# Additives that will stay suspended



## KoffeeKat (Aug 25, 2015)

I think I am LS obsessed at the moment. Must be the challenge.roblem:

I am wondering what additives will remain suspended in LS when it is diluted. I've searched around the forum and the net in general and don't see much from sources that I trust outright IYKWIM:shifty:

Has anyone tried silk powder dissolved in the the lye?

Clays? 

An exfoliant of any kind?http://www.soapmakingforum.com//www.pinterest.com/pin/create/extension/


----------



## IrishLass (Aug 25, 2015)

If you are making the soap yourself with KOH and oils, you will find it impossible to suspend anything in it. From what I've read, you need to add a suspending agent of some kind if you want anything to stay afloat. Here is a site that lists suspending agents for liquid soap: http://chemistscorner.com/cosmeticsciencetalk/discussion/739/suspending-particles-in-liquid-soap


HTH!
IrishLass


----------



## KoffeeKat (Aug 26, 2015)

Rats - that kind of defeats the purpose. :cry:

On the other hand ... I might have to try the silk powder dissolved in the lye for myself, just to prove it can't be done.  

I know there are people here who will understand.


----------



## Susie (Aug 26, 2015)

Of course we all understand.  But you asked a question, and you got an answer that is true in most of our experiences.  However, if you get a different result than the rest of us did, please come back and share it!  That is how we all learn and find out things that change what we do and how we do it.


----------



## KoffeeKat (Aug 26, 2015)

I hear you Susie. I wouldn't bother if Irish Lass had tried and failed but her response makes me think she hasn't tried it herself. 

Out in the blogosphere apparently micas, wallnut shells and all sorts just magically hang there. Makes no sense so I am definitely not going there! :crazy:

But since silk floats and is dissolved in the lye, it seemed possible. 

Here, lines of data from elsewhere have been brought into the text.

-- ==== Sys2Proof/Machine/State.lean ====
section
/-!
DEFINITION. The state of the block: every register, buffer, queue, counter, mode and pin that the spec gives it, as
plain data, and the queue of the commands that wait. Tables indexed by a unit use the unit's code
(`UnitId.code`, level times 4,096 plus instance).
-/
namespace Sys2Proof

/-- The level code of a unit (03 R88, 11 R291). -/
def UnitId.level : UnitId → Nat
  | .landing _ => 0 | .stair _ => 1 | .gallery _ => 2 | .hall _ => 3
  | .pavilion _ => 4 | .special _ => 5 | .chip => 6

/-- The instance number of a unit; for a special endpoint its local endpoint number (11 R291). -/
def UnitId.inst : UnitId → Nat
  | .landing n | .stair n | .gallery n | .hall n | .pavilion n | .special n => n
  | .chip => 0

/-- One number for a unit: level times 4,096 plus instance. -/
def UnitId.code (u : UnitId) : Nat := u.level * 4096 + u.inst

namespace Machine

/-- Why the block stops. No command of the table stops it; the one behaviour that the spec calls undefined is a
reference clock outside its limits (14 R363), which no row of the table states. -/
inductive Fault where
  /-- REF_CLK stopped or left its limits (14 R363). Raised by no command; safe. -/
  | refClkUndefined
deriving DecidableEq, Repr

/-- Why a command has no meaning. -/
inductive Refusal where
  /-- A row that is not modelled yet, by its mnemonic. Raised by a dispatch arm only; safe. -/
  | notModelled (mnemonic : String)
deriving DecidableEq, Repr

/-- Addressed bytes in rising order of address (lodge SRAM, scratchpads). -/
abbrev Memory := List Host.Cell

/-- The committed view, one 64-bit word per object word, only where it differs from its default (12 R310). -/
abbrev Dict := FMap (BitVec 64)

/-- What the last command drove out of the block. -/
inductive Output where
  /-- a unit on an on-die channel with its hop word (02 R38) -/
  | unit (u : UnitId) (port : Nat) (f : Flit) (hop : BitVec 10)
  /-- a credit word sent back from an input port (04 R96) -/
  | creditWord (u : UnitId) (port : Nat) (w : BitVec 9)
  /-- a cell frame (08 R213) -/
  | cell (p : Nat) (hdr : BitVec 256) (body : BitVec 12544)
  /-- the 3,400 line bits of each lane for a superframe, the first on the line highest (08 R211) -/
  | superframe (p : Nat) (lanes : List (BitVec 3400))
  /-- the first block of the control blocks that LANE_SYNC sends (08 R225) -/
  | training (p : Nat) (block : BitVec 256)
  /-- TP_IGNT -/
  | tpGrant (l : Nat) (g : BitVec 32)
  /-- TP_CMPL -/
  | tpCmpl (l : Nat) (r : BitVec 64)
  /-- TP_SRA -/
  | tpRowRead (l : Nat) (row : Nat)
  /-- TP_SWA, TP_SWD, TP_SWM and TP_SWE -/
  | tpWrite (l : Nat) (row : Nat) (data : BitVec 1024) (mask : BitVec 128) (ecc : BitVec 128)
  /-- TP_SFRAME: the number of the plan frame that begins (05 R131) -/
  | tpFrame (l : Nat) (f : BitVec 16)
  /-- TP_WIN -/
  | tpWin (l : Nat) (w : BitVec 33)
  /-- TP_SEMR -/
  | tpSemr (l : Nat) (w : BitVec 40)
  /-- the completion of a service-tree access (01 R31) -/
  | treeResp (u : UnitId) (asleep : Bool) (value : BitVec 64)
  /-- the response to a dictionary message (09 R245) -/
  | dictResp (path : Path) (hdr : BitVec 32) (es : List DictEntry) (body : BitVec 256)
  /-- HL_IRS -/
  | hlResp (hdr : BitVec 64) (beats : List Payload)
  /-- HL_ORQ -/
  | hlReq (hdr : BitVec 128) (beats : List Payload)
  /-- an MCTP control response: completion code and data -/
  | mctp (code : BitVec 8) (data : List Byte)
  /-- the levels that the boundary register drives in EXTEST, cell by cell (14 R368) -/
  | pins (levels : List Bool)
  /-- the TAP's selected data register: its width and value -/
  | tdo (width : Nat) (v : Nat)
  /-- one block on each of the belvedere's lanes, the sync header above the scrambled bits (13 R344) -/
  | bvBlocks (bs : List (BitVec 66))
  /-- a SERVICE_RESP or lodge answer to a fabric endpoint: header word and data -/
  | lodgeResp (ident : BitVec 16) (hdr : BitVec 32) (words : List (BitVec 32)) (idents : List (BitVec 16))
deriving DecidableEq, Repr

/-! ## Reset and start-up (14) -/

/-- Reset pins and start-up (14 R349 to R353). -/
structure Boot where
  /-- RST_N or PWR_OK low -/
  inReset : Bool := true
  /-- 0x0441:01: 0 locking, 1 control-domain self-test, 2 domain self-test, 3 complete, 4 fatal -/
  progress : Nat := 0
  /-- RSTREQ_N low -/
  requested : Bool := false
  /-- RSTACK_N driven low -/
  ackLow : Bool := false
  /-- HL_PRESENT -/
  present : Bool := false
  /-- 0x0441:02: per domain, [0] buffer or table failure, [1] combining failure, [2] not run -/
  selfTest : FMap Nat := []
deriving DecidableEq, Repr

/-! ## The dictionary and epochs (09) -/

/-- A staged write of a session (09 R255); the session is the staging tag of R383. -/
structure StagedWrite where
  sess : Nat
  key : Nat
  value : BitVec 64
deriving DecidableEq, Repr

/-- An open session (09 R241, R242). -/
structure Session where
  /-- 0 read-only, 1 owner, 2 privileged -/
  right : Nat
  part : Nat
  path : Path
  ident : BitVec 16
deriving DecidableEq, Repr

/-- An accepted commit or the epoch it takes effect at (09 R256, R258). -/
structure Epoch where
  time : Nat
  scope : Nat
  part : Nat
  sessions : List Nat
  writes : List StagedWrite
  /-- changes scheduled state (03 R62) -/
  sched : Bool
deriving DecidableEq, Repr

/-- How the response to a dictionary message leaves (09 R239). -/
inductive Carrier where
  /-- on the path of the request -/
  | direct
  /-- a completion of a ring set, with the lodge address of the entry array, 0 for inline entries (12 R324) -/
  | ring (set : Nat) (entries : Nat)
  /-- the outbound queue of a lodge channel (12 R330) -/
  | chan (ch : Nat)
  /-- a SERVICE_RESP of a keeper to a SERVICE_REQ (09 R239) -/
  | fabric (ep : Nat) (h : Header)
deriving DecidableEq, Repr

/-- A COMMIT that K0 has taken and not yet accepted: one that waits for a drain or for a held PREPARE, or one of K0's own
(09 R246, R258, R259). -/
structure CommitAsk where
  path : Path
  req : BitVec 8
  /-- key and number of the session -/
  sess : Nat
  num : Nat
  /-- requested time -/
  time : Nat
  scope : Nat
  part : Nat
  writes : List StagedWrite
  /-- K0's own: its writes are staged by no session -/
  own : Bool
  carrier : Carrier := .direct
deriving DecidableEq, Repr

/-- A PREPARE held (09 R259). -/
structure Prepare where
  origin : Nat
  seq : BitVec 16
  time : Nat
  sess : Nat
  scope : Nat
  part : Nat
  confirmed : Bool
deriving DecidableEq, Repr

/-- A cross-chip commit of this home chip (09 R259). -/
structure CrossCommit where
  ask : CommitAsk
  time : Nat
  /-- F: the longest flood path of the scope -/
  flood : Nat
  attempt : Nat
  /-- chips that answered, and whether each is READY -/
  answers : List (Nat × Bool)
  /-- some chip answered CONFLICT because R257 failed -/
  ruleFailed : Bool
  seq : BitVec 16
deriving DecidableEq, Repr

/-- Sessions, staged and committed views, epochs, clamp log (09). -/
structure Control where
  epoch : BitVec 32 := 0
  /-- fabric time of the last epoch; none before the first after release (14 R354) -/
  lastEpoch : Option Nat := none
  pending : Option Epoch := none
  queue : List Epoch := []
  /-- K0's own commits that found the queue full (R258) -/
  kept : List CommitAsk := []
  windowOpen : Bool := false
  windowEnd : Nat := 0
  staleInWindow : Nat := 0
  sessions : FMap Session := []
  staged : List StagedWrite := []
  /-- selector values, keyed by session and object (R249) -/
  selectors : FMap (BitVec 64) := []
  clampLog : FMap (BitVec 256) := []
  clampPos : Nat := 0
  clampWrapped : Bool := false
  /-- PREPAREs held, this chip's own among them -/
  prepares : List Prepare := []
  /-- PREPAREs that came during a firmware change-over and are answered after it (12 R320) -/
  late : List (BitVec 256) := []
  cross : Option CrossCommit := none
  /-- local commits that wait for a held PREPARE (R259) -/
  waiting : List CommitAsk := []
  commitSeq : BitVec 16 := 0
deriving DecidableEq, Repr

/-! ## Partitions and plans (03, 10) -/

/-- Partition states (10 R266). -/
inductive PartState where
  | free | held | ending
deriving DecidableEq, Repr

/-- One section of a failover group or a half-rate table: the writes it makes (03 R82). -/
structure TableWrites where
  pav : Nat
  /-- 0 half-rate cell tables, 1 failover sections of a failed link, 2 full-rate cell tables -/
  kind : Nat
  writes : List (Nat × BitVec 64)
deriving DecidableEq, Repr

/-- A partition of the chip (03 R61 to R92, 10 R266 to R276). -/
structure Partition where
  st : PartState := .free
  job : BitVec 16 := 0
  spans : Bool := false
  /-- a plan runs -/
  run : Bool := false
  frameLen : Nat := 0
  repair : Nat := 0
  holdLead : Nat := 0
  ackLag : Nat := 0
  e0 : Nat := 0
  digest : BitVec 384 := 0
  binding : List Nat := []
  /-- 0x1810:05: 0 full, 1 half requested, 2 half, 3 full requested -/
  rate : Nat := 0
  /-- epoch at which the present rate began, and the frame that began there -/
  e1 : Nat := 0
  f1 : Nat := 0
  /-- frames of the partition since the plan start, hold frames included -/
  frames : Nat := 0
  /-- hold frames among them -/
  holds : Nat := 0
  /-- the present frame is a hold frame -/
  holding : Bool := false
  /-- target frame numbers of the hold frames to come (R78) -/
  holdAt : List Nat := []
  /-- frames that a notice has named, as each relay forwards a notice once (R76) -/
  noticed : List Nat := []
  /-- pavilions whose failure has brought the partition to half rate and whose tables are not restored (R83) -/
  lostPavs : List Nat := []
  /-- no first sendings from this fabric time onward (R91) -/
  stopFrom : Option Nat := none
  /-- the plan stops at this epoch (R91) -/
  stopAt : Option Nat := none
  shares : Nat × Nat × Nat := (0, 0, 0)
  quotas : Nat × Nat × Nat := (0, 0, 0)
  degrade : Bool := false
  thresholds : BitVec 512 := 0
  tables : List TableWrites := []
  /-- store-slot records of the plan (07 R198) -/
  storeSlots : List (BitVec 128) := []
  /-- K0 has decided to stop the partition (10 R271) -/
  stopped : Bool := false
  /-- the removal commit has been accepted -/
  removal : Bool := false
  scrubFails : Nat := 0
  /-- its landings that the removal left in quarantine (10 R273) -/
  quarantined : List Nat := []
  /-- the handles that it owned when its removal took them (10 R276) -/
  oldHandles : List Nat := []
deriving DecidableEq, Repr

/-! ## Ports and packets in a unit (01, 02, 04) -/

/-- Lanes of a channel and the kinds of unit on it (04 R93). -/
inductive Lane where
  | normal | escape | sched | resend
deriving DecidableEq, Repr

Perhaps someone else has tried and failed and will see the thread.


----------



## DeeAnna (Aug 26, 2015)

"...But since silk ... is dissolved in the lye, it seemed possible. ..."

You've answered your own question as it pertains to silk.

Silk in soap is "in solution" meaning the silk fibers have been dissolved by the lye and have become liquid themselves. Silk should not be found in finished soap as particles or fibers, unless it's not been given enough time to dissolve -- or perhaps leaving it as fibers is your plan? IMO, silk isn't the same as clay or coffee granules or whatever that remain as particulates.


----------



## galaxyMLP (Aug 26, 2015)

The only time I've gotten anything "suspended" in liquid soap is when I diluted my LS with tap water instead of distilled. It was opalescent and shimmering. It looked like I added mica to it. It was very beautiful. Unfortunately, lather was significantly reduced so that's not really an option. Now, I wonder if with more CO in a recipe (mine was 100% oo) you could still get a decent amount of bubbles and still have some shimmer. 

I also noticed that you don't need to use tap for all of you liquid to get that shimmer only a little will do. So, you may be able to play with this and get it to work. It could also be that its just my own local water that does it and yours wont have the same dissolved minerals and get the same effect.

Of course, then you also deal with more soap scum that way too. Trade offs.


----------